やはり、と幹部連中が一斉にざわめく。バカな奴だ。待っているのは切腹か破門か。いずれにしろ牛鬼組解散は免れない。
「リクオ様…御処分を」
「うん」
リクオは懐から1枚の料紙を取りだし、ばっと皆に提示する。
「おとがめなし!!!」
・・・・・・。
「「「ハァ!!??」」」
たっぷり数呼吸分おいて、漸く理解したらしい幹部たちの驚きの声が上がった。何故だ!?それほどのことをしていながら何故おとがめなし!?

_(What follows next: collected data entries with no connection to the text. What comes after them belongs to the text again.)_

/-- The execution in progress (or last completed) of one stateful ALU: the local names of the
sequence of R252, and with them the within-cycle flags `lo_add_ran`, `carry` (R44) and the compare
results (R57) (DESIGN CHOICE, log entry 15). -/
structure SaluRun where
  instr    : Word := 0          -- the instruction word `I` (R253)
  sub      : Nat := 0           -- `ma.sub`
  slot     : Nat := 0           -- `ma.instr`, for error records
  width    : Nat := 32          -- `W` (R253)
  data     : Word := 0          -- `alu_data` (R250)
  sbus0    : Bool := false      -- the cross-ALU bits (R274)
  sbus1    : Bool := false
  input    : Word := 0          -- the word used (after forwarding, R324)
  output   : Word := 0          -- `word'`
  base     : Nat := 0           -- first bit of the entry (R254)
  raw0     : Bool := false      -- compare results before gating (R257)
  raw1     : Bool := false
  p0       : Bool := false      -- gated results (R273)
  p1       : Bool := false
  loAddRan : LoAddRan := .none  -- R44
  carry    : Bool := false      -- R44
  divRan   : Bool := false      -- the divide unit was enabled (R319)
  quot     : Nat := 0           -- R317
  rem      : Nat := 0           -- R318
  mmValue  : Nat := 0           -- R325
  mmIndex  : Nat := 0           -- R325
  bitOut   : Bool := false      -- R309
  action   : Nat := 0           -- `action_out` (R326)
  deriving DecidableEq, Repr, Inhabited

/-- A stateful counter (R45, R46). -/
structure Counter where
  value      : Nat := 0
  popValue   : Nat := 0
  fill       : Nat := 0
  wmCount    : Nat := 0
  tClearNext : Nat := 0
  clearPtr   : Nat := 0
  flags      : BitVec 8 := 0
  deriving DecidableEq, Repr, Inhabited

/-- A snapshot unit (R47). The capture registers `bus_hit_addr` and `phv` are keyed `[row, bus]` and
`[i]`. -/
structure SnapUnit where
  state          : SnapState := .passive
  clock          : Nat := 0
  lastNop        : Nat := 0
  dpVersion      : BitVec 2 := 0
  dpThreadActive : BitVec 3 := 0
  dpGhost        : Bool := false
  capNextTable   : BitVec 8 := 0
  capBusHit      : Store (BitVec 32) := []
  capLtHit       : Nat := 0
  capLtInhibit   : Nat := 0
  capPhv         : Store Nat := []
  pending        : Bool := false
  deriving DecidableEq, Repr, Inhabited

/-- One tEOP bus of the I/O object (R25). -/
structure TeopBus where
  valid   : Bool := false
  addr    : BitVec 32 := 0
  stage   : Nat := 0
  lt      : Nat := 0
  alu     : Nat := 0
  isStats : Bool := false
  deriving DecidableEq, Repr, Inhabited

/-- The MAU I/O object (R25); `buses` is keyed `[b]`, an unlisted bus is not valid. -/
structure IoObj where
  gress         : Gress := .ingress
  t             : Nat := 0
  snapTriggered : Bool := false
  pktVersion    : BitVec 2 := 0
  threadActive  : BitVec 3 := 0
  byteLen       : Nat := 0
  buses         : Store TeopBus := []
  deriving DecidableEq, Repr, Inhabited

/-- The values of the PHV containers in index order (R21); a container holds a natural number below
two to its width (R20). -/
abbrev Phv := List Nat

/-! ### Results of the lookups and of the ALUs -/

/-- The lookup results `L` of a stage (R542), one entry per row and, inside, one per bus. -/
structure Lookup where
  matchBus  : List (List BusRec) := []
  tindBus   : List (List BusRec) := []
  matchHit  : List (List (BitVec 32)) := []
  tindHit   : List (List (BitVec 32)) := []
  gateway   : List GwResult := []
  ltHit     : Nat := 0
  ltInhibit : Nat := 0
  deriving DecidableEq, Repr, Inhabited

/-- What an ALU yields (R543): nothing, a member index (R220), the stateful output and predicates
(R250), or read data. -/
inductive AluOut
  | none
  | member (m : Nat)
  | salu (action : Nat) (p0 p1 : Bool)
  | data (w : Word)
  deriving DecidableEq, Repr, Inhabited

/-- The ALU outputs of a stage, in ALU index order (R540 step 9). -/
structure AluOuts where
  sel   : List AluOut := []
  salu  : List AluOut := []
  stats : List AluOut := []
  deriving DecidableEq, Repr, Inhabited

/-- The addresses of the address distribution `AddrFn` (R541). An index past the end of a list is
a disabled address, table 0, no meter address, or no counter request. -/
structure AddrOut where
  sa        : List (BitVec 24) := []
  saLt      : List Nat := []
  selMa     : List (BitVec 32) := []
  ma        : List (BitVec 32) := []
  me        : List (Option Nat) := []
  ctrOp     : List CtrReq := []
  nextTable : BitVec 8 := 0
  deriving DecidableEq, Repr, Inhabited

/-- One packet that `TmFn` returns (R442): `same` says it is the packet itself, not a fresh one. -/
structure TmOut where
  pipe  : Nat := 0
  port  : Nat := 0
  bytes : List Byte := []
  same  : Bool := false
  deriving DecidableEq, Repr, Inhabited

/-! ### Coordinator -/

/-- `held[w]` (R53): the claimed pipe and the packets taken from it. -/
structure Held where
  pipe  : Nat := 0
  inPkt : Option Packet := none
  tmPkt : Option Packet := none
  deriving DecidableEq, Repr, Inhabited

/-- A worker (R53), with `notified(w)` of R452, which is false after reset (DESIGN CHOICE, log entry 32). -/
structure Worker where
  lastPipe : Nat := 0
  wstate   : WState := .stopped
  held     : Option Held := none
  notified : Bool := false
  deriving DecidableEq, Repr, Inhabited

/-- The per-pipe queues and flags (R52) and the pipe's logical clock (R27). -/
structure PipeState where
  qRx    : List Packet := []
  qPgen  : List Packet := []
  qTm    : List Packet := []
  active : Bool := false
  rr     : Bool := false
  cycle  : Nat := 0
  deriving DecidableEq, Repr, Inhabited

/-- A record delivered to the host (R51 `host_out`, R410 to R415, R543). -/
inductive HostRec
  | lockAck (t : TableId) (a : AType) (epoch : BitVec 8)
  | unlockAck (t : TableId) (a : AType)
  | dumpRec (t : TableId) (addr : Nat) (ew : Word)
  | evictRec (t : TableId) (addr : Nat) (ew : Word)
  | barrierAck (arg : BitVec 64)
  | cfgData (pipe stage : Nat) (kind : AluKind) (alu : Nat) (w : Word)
  deriving DecidableEq, Repr, Inhabited

/-- A transmitted record (R456 `tx_out`). -/
inductive TxRec
  | druRx (chip : Nat) (buf : List Byte) (len : Nat) (cos : BitVec 3)
  | tx (chip port : Nat) (buf : List Byte) (len : Nat)
  deriving DecidableEq, Repr, Inhabited

/-! ### Agents, errors, interrupts -/

/-- Who takes a step (R11): the host, a worker, the one sweeper timer. `unit` is the `pipe<p>.stage<s>` of
R122: a stage operation inside an activation, or a unit exercised alone. -/
inductive Agent
  | host
  | worker (w : Nat)
  | sweeper
  | unit (pipe stage : Nat)
  deriving DecidableEq, Repr, Inhabited
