-- ==== Sys2Proof/Machine/Snapshot.lean ====
section
/-! DEFINITION. The snapshot unit (`46_snapshot.md`): triggers, propagation of the flag on the I/O object,
and the two capture passes. -/

namespace Sys2Proof.Machine

/-- `gress_bit` (R363). -/
def gressBit : Gress → Nat
  | .ingress => 0
  | .egress => 1

/-! ### Triggers (R364 to R367) -/

/-- `cfg.snap_match[i]`, the pair `(w0, w1)` of R37: `w0` is the field's part 0 and `w1` its part 1 (DESIGN
CHOICE, log entry 52). -/
def snapMatchAt (s : State) (p st : Nat) (g : Gress) (i : Nat) : Nat × Nat :=
  let v := s.field .snapMatch [p, st, gressBit g, i]
  (v % 2 ^ 64, v / 2 ^ 64 % 2 ^ 64)

/-- One container's part of `phv_match` (R365): a word never configured is a non-match. -/
def containerMatches (params : Params) (w : Nat × Nat) (phv : Phv) (i : Nat) : Bool :=
  let n := phvWidth params i
  let k := phvGet params phv i
  !(w.1 == 0 && w.2 == 0) && tcamCompare n w.1 w.2 (searchEncode n k).1 (searchEncode n k).2

/-- `phv_match(u, phv)` (R365): every container but those of `PHV_DARK` (R366). -/
def phvMatch (s : State) (p st : Nat) (g : Gress) (phv : Phv) : Bool :=
  (List.range (phvCount s.params)).all (fun i =>
    s.params.phvDark.contains i || containerMatches s.params (snapMatchAt s p st g i) phv i)

/-- `advance_clock(u, io)` (R367). -/
def advancedClock (u : SnapUnit) (cycle t : Nat) : Nat := max (max u.clock cycle) (max t u.lastNop)

/-- `time_match(u)` (R367). -/
def timeMatch (s : State) (p st : Nat) (g : Gress) (clock : Nat) : Bool :=
  s.flag .snapTimeEnable [p, st, gressBit g]
    && decide (s.field .snapTimeTrigger [p, st, gressBit g] ≤ clock % 2 ^ 48)

/-- The unit evaluates its own trigger (R362, R364). -/
def evaluatesOwn : SnapState → Bool
  | .armed | .triggerHappy => true
  | .passive | .full => false

/-- The unit captures (R362). -/
def snapFires (st : SnapState) (own inFlag : Bool) : Bool :=
  match st with
  | .armed => own
  | .triggerHappy => own || inFlag
  | .passive | .full => false

/-- The flag passed on (R362, R369). -/
def flagOut (st : SnapState) (own inFlag : Bool) : Bool :=
  match st with
  | .passive => inFlag
  | .armed => own
  | .triggerHappy => own || inFlag
  | .full => false

/-! ### The two passes -/

/-- `capture(u, io)` (R371). -/
def firstPass (u : SnapUnit) (io : IoObj) : SnapUnit :=
  { u with dpVersion := io.pktVersion, dpThreadActive := io.threadActive,
           dpGhost := io.threadActive.getLsbD 2, pending := true }

/-- `snapshot_step(io, phv)` (R363). -/
def snapshotStep (p st : Nat) (s : State) : State :=
  let io := s.act.io
  let u := s.snapUnit p st io.gress
  let u := { u with clock := advancedClock u (s.pipe p).cycle io.t }
  if !io.threadActive.getLsbD (gressBit io.gress) then
    s.putSnapUnit p st io.gress { u with lastNop := io.t }
  else
    let own := evaluatesOwn u.state
      && (phvMatch s p st io.gress s.act.phv || timeMatch s p st io.gress u.clock)
    let u' := if snapFires u.state own io.snapTriggered then firstPass u io else u
    (s.putSnapUnit p st io.gress u').setIo
      { io with snapTriggered := flagOut u.state own io.snapTriggered }

/-- The keys of the row buses of a stage and their hit addresses, listed where not 0 (R372). -/
def captureBusHits (s : State) (p st : Nat) : Store (BitVec 32) :=
  ((List.range s.params.numRows).flatMap (fun r =>
    (List.range s.params.numMatchBuses).map (fun b =>
      ([r, b], busHitAddr s .matchBus [p, st, r, b])))).filter (fun e => e.2 ≠ 0)

/-- The captured PHV: selected containers take their value, the others keep theirs (R372). -/
def capturePhv (s : State) (p st : Nat) (g : Gress) (old : Store Nat) : Store Nat :=
  (List.range (phvCount s.params)).foldl (fun acc i =>
    if s.flag .snapCaptureSel [p, st, gressBit g, i] then
      Store.set 0 acc [i] (phvGet s.params s.act.phv i)
    else acc) old

/-- The unit after `finalize_snapshot` (R372). -/
def finalized (s : State) (p st : Nat) (nextTable : BitVec 8) (u : SnapUnit) : SnapUnit :=
  { u with capNextTable := nextTable, capBusHit := captureBusHits s p st,
           capLtHit := Store.get 0 s.row.ltHit [p, st], capLtInhibit := Store.get 0 s.row.ltInhibit [p, st],
           capPhv := capturePhv s p st s.act.io.gress u.capPhv, state := .full, pending := false }

/-- `finalize_snapshot(u, phv_in, res)` (R372), on the PHV as it entered the stage. -/
def finalizeSnapshot (p st : Nat) (nextTable : BitVec 8) (s : State) : State :=
  let u := s.snapUnit p st s.act.io.gress
  if u.pending then
    (s.putSnapUnit p st s.act.io.gress (finalized s p st nextTable u)).setIrq
      (.snapshot p st s.act.io.gress)
  else s

/-- `snap_state` of a 2-bit code (R361). -/
def snapStateOf (sn : BitVec 2) : SnapState :=
  match sn.toNat with
  | 0 => .passive
  | 1 => .armed
  | 2 => .triggerHappy
  | _ => .full

/-! ### The meanings -/

/-- R363, in the stage of the current site. -/
def execSnapStep (s : State) : Host.Outcome State Fault Refusal :=
  outcome (atStage (fun p st => do
    change (snapshotStep p st)
    pure .none)) s

/-- R371, in the stage of the current site: the unit of the current gress, in whatever state it is (DESIGN CHOICE, log
entry 72). -/
def execSnapFirstPass (s : State) : Host.Outcome State Fault Refusal :=
  outcome (atStage (fun p st => do
    change (fun s => s.putSnapUnit p st s.act.io.gress
      (firstPass (s.snapUnit p st s.act.io.gress) s.act.io))
    pure .none)) s

/-- R372, in the stage of the current site: the row's `next_table` is an operand, the other results are those
that the last cycle or lookup of the stage left (DESIGN CHOICE, log entry 53). -/
def execSnapFinalizeSnapshot (nextTable : BitVec 8) (s : State) : Host.Outcome State Fault Refusal :=
  outcome (atStage (fun p st => do
    change (finalizeSnapshot p st nextTable)
    pure .none)) s

/-- R374. -/
def execSnapSetState (pipe stage : Nat) (gress : Gress) (sn : BitVec 2) (s : State) :
    Host.Outcome State Fault Refusal :=
  outcome (do
    let s ← look id
    if stageExists s.params pipe stage then do
      change (fun s => s.putSnapUnit pipe stage gress
        { s.snapUnit pipe stage gress with state := snapStateOf sn, pending := false })
      pure .none
    else refuse .noSuchUnit) s

end Sys2Proof.Machine
end

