-- ==== Sys2Proof/Certificates/Slice0/Obligations.lean ====
section
/-! DEFINITION. The statements for the provers. Each docstring names the rules it formalises. -/

open Sys2Proof Sys2Proof.Machine

/-! ### Encoding -/

/-- Decoding the encoded word of any operation that has one gives the operation back, with every operand
field; and a word that decodes is the encoded word of what it decodes to, so no bit of it is dropped (R104
to R119). -/
def Obligations.DecodingUndoesEncoding : Prop :=
  (∀ (i : Instr) (c : Coded), encode i = some c → decode c = .ok i) ∧
  (∀ (c : Coded) (i : Instr), decode c = .ok i →
    ∃ c', encode i = some c' ∧ c'.format = c.format ∧ c'.word = c.word)

/-- A set reserved bit is refused in every format that has one, and so is a reserved code where a code selects
the operation, whatever the other bits; so is a host command code outside the table; and a `MISC` word read for
its flag `div_en` is `DIV_MOD` only with the flag set (R119, R120, R124). -/
def Obligations.ReservedEncodingsAreRefused : Prop :=
  (∀ w, w < 2 ^ 24 → wordBit w 23 = true → wordBit w 22 = true → decodeSa w = .error .reservedBits) ∧
  (∀ w, w < 2 ^ 32 → wordBit w 31 = true → (wordBit w 29 = true ∨ wordBit w 30 = true) →
    decodeMa w = .error .reservedBits) ∧
  (∀ u w, wordBit w 15 = true → decodeCmp u w = .error .reservedBits) ∧
  (∀ h w, wordBit w 15 = true → decodeAu h w = .error .reservedBits) ∧
  (∀ w i, 8 ≤ i → i < 16 → wordBit w i = true → decodeOut w = .error .reservedBits) ∧
  (∀ w, (wordBit w 14 = true ∨ wordBit w 15 = true) → decodeMisc w = .error .reservedBits) ∧
  (∀ w, (wordBit w 6 = true ∨ wordBit w 7 = true) → decodeMm w = .error .reservedBits) ∧
  (∀ w, (wordBit w 5 = true ∨ wordBit w 6 = true ∨ wordBit w 7 = true) →
    decodeOp w = .error .reservedBits) ∧
  (∀ u w, wordBit w 15 = false → w % 16 = 3 → decodeCmp u w = .error .reservedCode) ∧
  (∀ h w, wordBit w 15 = false → 30 ≤ w % 32 → decodeAu h w = .error .reservedCode) ∧
  (∀ w, w < 2 ^ 8 → 13 ≤ w % 16 → decodeOut w = .error .reservedCode) ∧
  (∀ w, w < 2 ^ 14 → w % 4 = 3 → decodeMisc w = .error .reservedCode) ∧
  (∀ w, w < 2 ^ 14 → w % 4 = 1 → w / 2 ^ 11 % 8 = 7 → decodeMisc w = .error .reservedCode) ∧
  (∀ w, wordBit w 31 = true → wordBit w 29 = false → wordBit w 30 = false → 4 ≤ w / 2 ^ 24 % 8 →
    decodeMa w = .error .reservedCode) ∧
  (∀ w, w / 2 ^ 5 % 8 = 0 → 8 ≤ w % 16 → decodeOp w = .error .reservedCode) ∧
  (∀ w, (wordBit w 14 = true ∨ wordBit w 15 = true) → decodeMiscDiv w = .error .reservedBits) ∧
  (∀ w, w < 2 ^ 14 → wordBit w 4 = false → decodeMiscDiv w = .error .reservedCode) ∧
  (∀ code args, ¬ (1 ≤ code ∧ code ≤ 7) → ¬ (0x10 ≤ code ∧ code ≤ 0x14) → ¬ (0x20 ≤ code ∧ code ≤ 0x24) →
    decodeHc code args = .error .unknownCommand)

/-- Words written out from the encoding tables decode to the operations they stand for (R104, R106, R109, R110,
R111, R112, R113, R116). The place that the bare code `CMP` or `AU` is given is the model's choice (log entry
6); each word here names its place. -/
def Obligations.WrittenWordsDecode : Prop :=
  decode { format := .sa, word := 0x900010 } = .ok (.stats { subword := 0, word := 2 }) ∧
  decode { format := .ma, word := 0x81000484 } = .ok (.saluExec { sub := 4, word := 9, instr := 0 }) ∧
  decode { format := .cmp .one, word := 0x0528 } =
    .ok (.cmpGtU { unit := .one, srcA := 2, srcB := 2, bNeg := true }) ∧
  decode { format := .au .hi, word := 0x7A31 } = .ok (.aAdd { half := .hi, srcA := 1, srcB := 2, pred := 15 }) ∧
  decode { format := .out, word := 0x00F5 } = .ok (.oAluLo { pred := 15 }) ∧
  decode { format := .misc, word := 0x1801 } = .ok (.bitSet {}) ∧
  decode { format := .mm, word := 0x002E0003 } = .ok (.mmMax { size16 := true, constMask := 0x2E }) ∧
  decode { format := .op, word := 0x0000000000000000_10230107 } =
    .ok (.barrier { atype := .idle, epoch := 1, lt := 3, stage := 2, pipe := 1, arg := 0 })

/-! ### Steps -/

/-- When the next line of the agenda holds a word that decodes to a well-formed operation, the step is that
operation, run after the line has left the agenda and its agent, unit and inputs are in place; entering the
line writes nothing else (R122). The agent must have the right to the operation, else the step is refused: the
host alone may take the commands of format `HC`, the sweeper alone the operations of format `OP`, the stage of
the addressed unit alone the other words (R11, R119, R500). A bare word of the opcode table, laid down with
`withFetchWord`, runs at the next step as the operation that `decodeTableWord` reads from it. With nothing laid
down, the step is that of the agent which the open schedule names. The agenda, the schedule, which agent and
format a bare word is given, and the rights to the parts of a step are the model's choice (log entries 5, 6
and 47). -/
def Obligations.StepRunsTheDecodedOperation : Prop :=
  (∀ (s : State) (l : Line) (rest : List Line) (c : Coded) (i : Instr),
    s.agenda = l :: rest → l.body = .coded c → decode c = .ok i → i.wellFormed = true → Running s →
    (mayTake (enterLine l rest s) i = true → step s = exec i (enterLine l rest s)) ∧
    (mayTake (enterLine l rest s) i = false → step s = .refused .notPermitted) ∧
    (enterLine l rest s).agenda = rest ∧
    (enterLine l rest s).act.agent = l.agent ∧
    (enterLine l rest s).act.site = l.site.getD s.act.site ∧
    (enterLine l rest s).act.io.t = l.time.getD s.act.io.t ∧
    (enterLine l rest s).act.io.byteLen = l.pktlen.getD s.act.io.byteLen ∧
    (enterLine l rest s).act.aluData = l.data.getD s.act.aluData ∧
    (enterLine l rest s).act.phv = s.act.phv ∧
    ((enterLine l rest s).setAgenda s.agenda).setAct s.act = s) ∧
  (∀ (s : State) (nbits w : Nat) (i : Instr),
    w < 2 ^ nbits → decodeTableWord nbits w = some i → i.wellFormed = true → Running s →
    step (s.withFetchWord nbits w) = exec i (enterLine (wordLine s nbits w) s.agenda s)) ∧
  (∀ (s : State) (i : Instr) (c : Coded), encode i = some c →
    (mayTake s i = true ↔ s.act.agent = match c.format with
      | .hc => .host
      | .op => .sweeper
      | _ => .unit s.act.site.pipe s.act.site.stage)) ∧
  (∀ s : State, s.agenda = [] → step s = step
    ((s.setDraws (s.draws + 1)).setAgenda [{ body := .auto (Config.schedule s.draws) }]))

/-- While `faulted` is set no agent steps, except the host's `GET_FIELD` and `RAM_READ` (R490): any other line,
and the open schedule, stop with the fault, whatever the line decodes to. That the stop is the outcome `fault`
of the later step, and that a line is decoded before it is stopped, are the model's choice (log entries 9 and
13). -/
def Obligations.FaultedMachineOnlyReads : Prop :=
  ∀ (s : State), s.err.faulted.isSome = true →
    (s.agenda = [] → step s = .fault .machineFaulted) ∧
    (∀ l rest a, s.agenda = l :: rest → l.body = .auto a → step s = .fault .machineFaulted) ∧
    (∀ l rest i, s.agenda = l :: rest → i.wellFormed = true →
      (l.body = .instr i ∨ ∃ c, l.body = .coded c ∧ decode c = .ok i) →
      (l.agent = .host → ((∃ n x k, i = .getField n x k) ∨ ∃ a, i = .ramRead a) →
        step s = exec i (enterLine l rest s)) ∧
      (l.agent ≠ .host ∨ ((∀ n x k, i ≠ .getField n x k) ∧ ∀ a, i ≠ .ramRead a) →
        step s = .fault .machineFaulted))

/-- The trap entry: a raise logs its record; a fatal one sets `faulted` to that record and ends the step, a
relaxed one goes on; nothing else changes. The `fault` operation sets `faulted` alone (R473, R490). That the
faulting step itself answers a next state, and whose records carry a time, are the model's choice (log entries
9 and 11); the row `fault` sets `faulted` alone (log entry 45). -/
def Obligations.FaultEntryRecordsAndStops : Prop :=
  ∀ (s : State), Running s →
    (∀ r, exec (.fault r) s = .next (s.setErr { s.err with faulted := some r })) ∧
    (∀ t a, TableExists s t → (s.ctl t a).lockCount = 0 →
      let r : ErrRec := { code := 11, info := .lockUnderflow t a, agent := s.act.agent,
                          place := some (t.pipe, t.stage),
                          t := match s.act.agent with
                            | .worker _ => if s.act.inCycle then some s.act.io.t else none
                            | .unit _ _ => some s.act.io.t
                            | _ => none }
      (s.strict.lockCount = false →
        exec (.swpDecLock t a) s
          = .next (s.setErr { s.err with log := s.err.log ++ [r], faulted := some r })) ∧
      (s.strict.lockCount = true →
        exec (.swpDecLock t a) s
          = .next ((s.setErr { s.err with log := s.err.log ++ [r] }).setResult .none)))

/-! ### Invariants -/

/-- Reset meets every invariant, the coordinator's books among them, is not faulted, and every worker is
stopped with nothing to do (R60, R448, R449, R450, R521).
That a RAM word nothing has written reads 0 (part of `MemCanonical`) is the model's choice (log entry 3). -/
def Obligations.ResetMeetsTheInvariants : Prop :=
  Inv State.reset ∧ CoordBooks State.reset ∧ Running State.reset ∧ State.reset.err.log = [] ∧
  State.reset.coord.run = false ∧
  (∀ w, (State.reset.worker w).wstate = .stopped ∧ (State.reset.worker w).held = none
    ∧ (State.reset.worker w).lastPipe = State.reset.params.numPipes - 1) ∧
  (∀ name idx, State.reset.field name idx = 0)

/-- Every step keeps the RAM spaces in canonical form. The canonical form is the model's, with 0 for a word
that nothing has written (log entries 3 and 4). -/
def Obligations.EveryStepKeepsMemoryCanonical : Prop :=
  ∀ (s t : State), MemCanonical s → step s = .next t → MemCanonical t

/-- Every step keeps "epoch = 0 iff lock_count = 0" for every table control (R396). -/
def Obligations.EveryStepKeepsTheEpochRule : Prop :=
  ∀ (s t : State), EpochRule s → step s = .next t → EpochRule t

「総大将!?こりゃーちょっとおかしーのと違いますかい!?リクオ様はなにも分かってねぇ!!!若頭とか正気で言ってんですかい!?」
思わず立ち上がって詰め寄る幹部たちに、ぬらりひょんは黙って鼻をほじるだけで、知らん顔をしている。
リオウ様はどうお考えか!?と一斉に視線がリオウに集まるが、リオウも微笑みながら尻尾を揺らすだけで、特にリクオの判決を否定しようとはしない。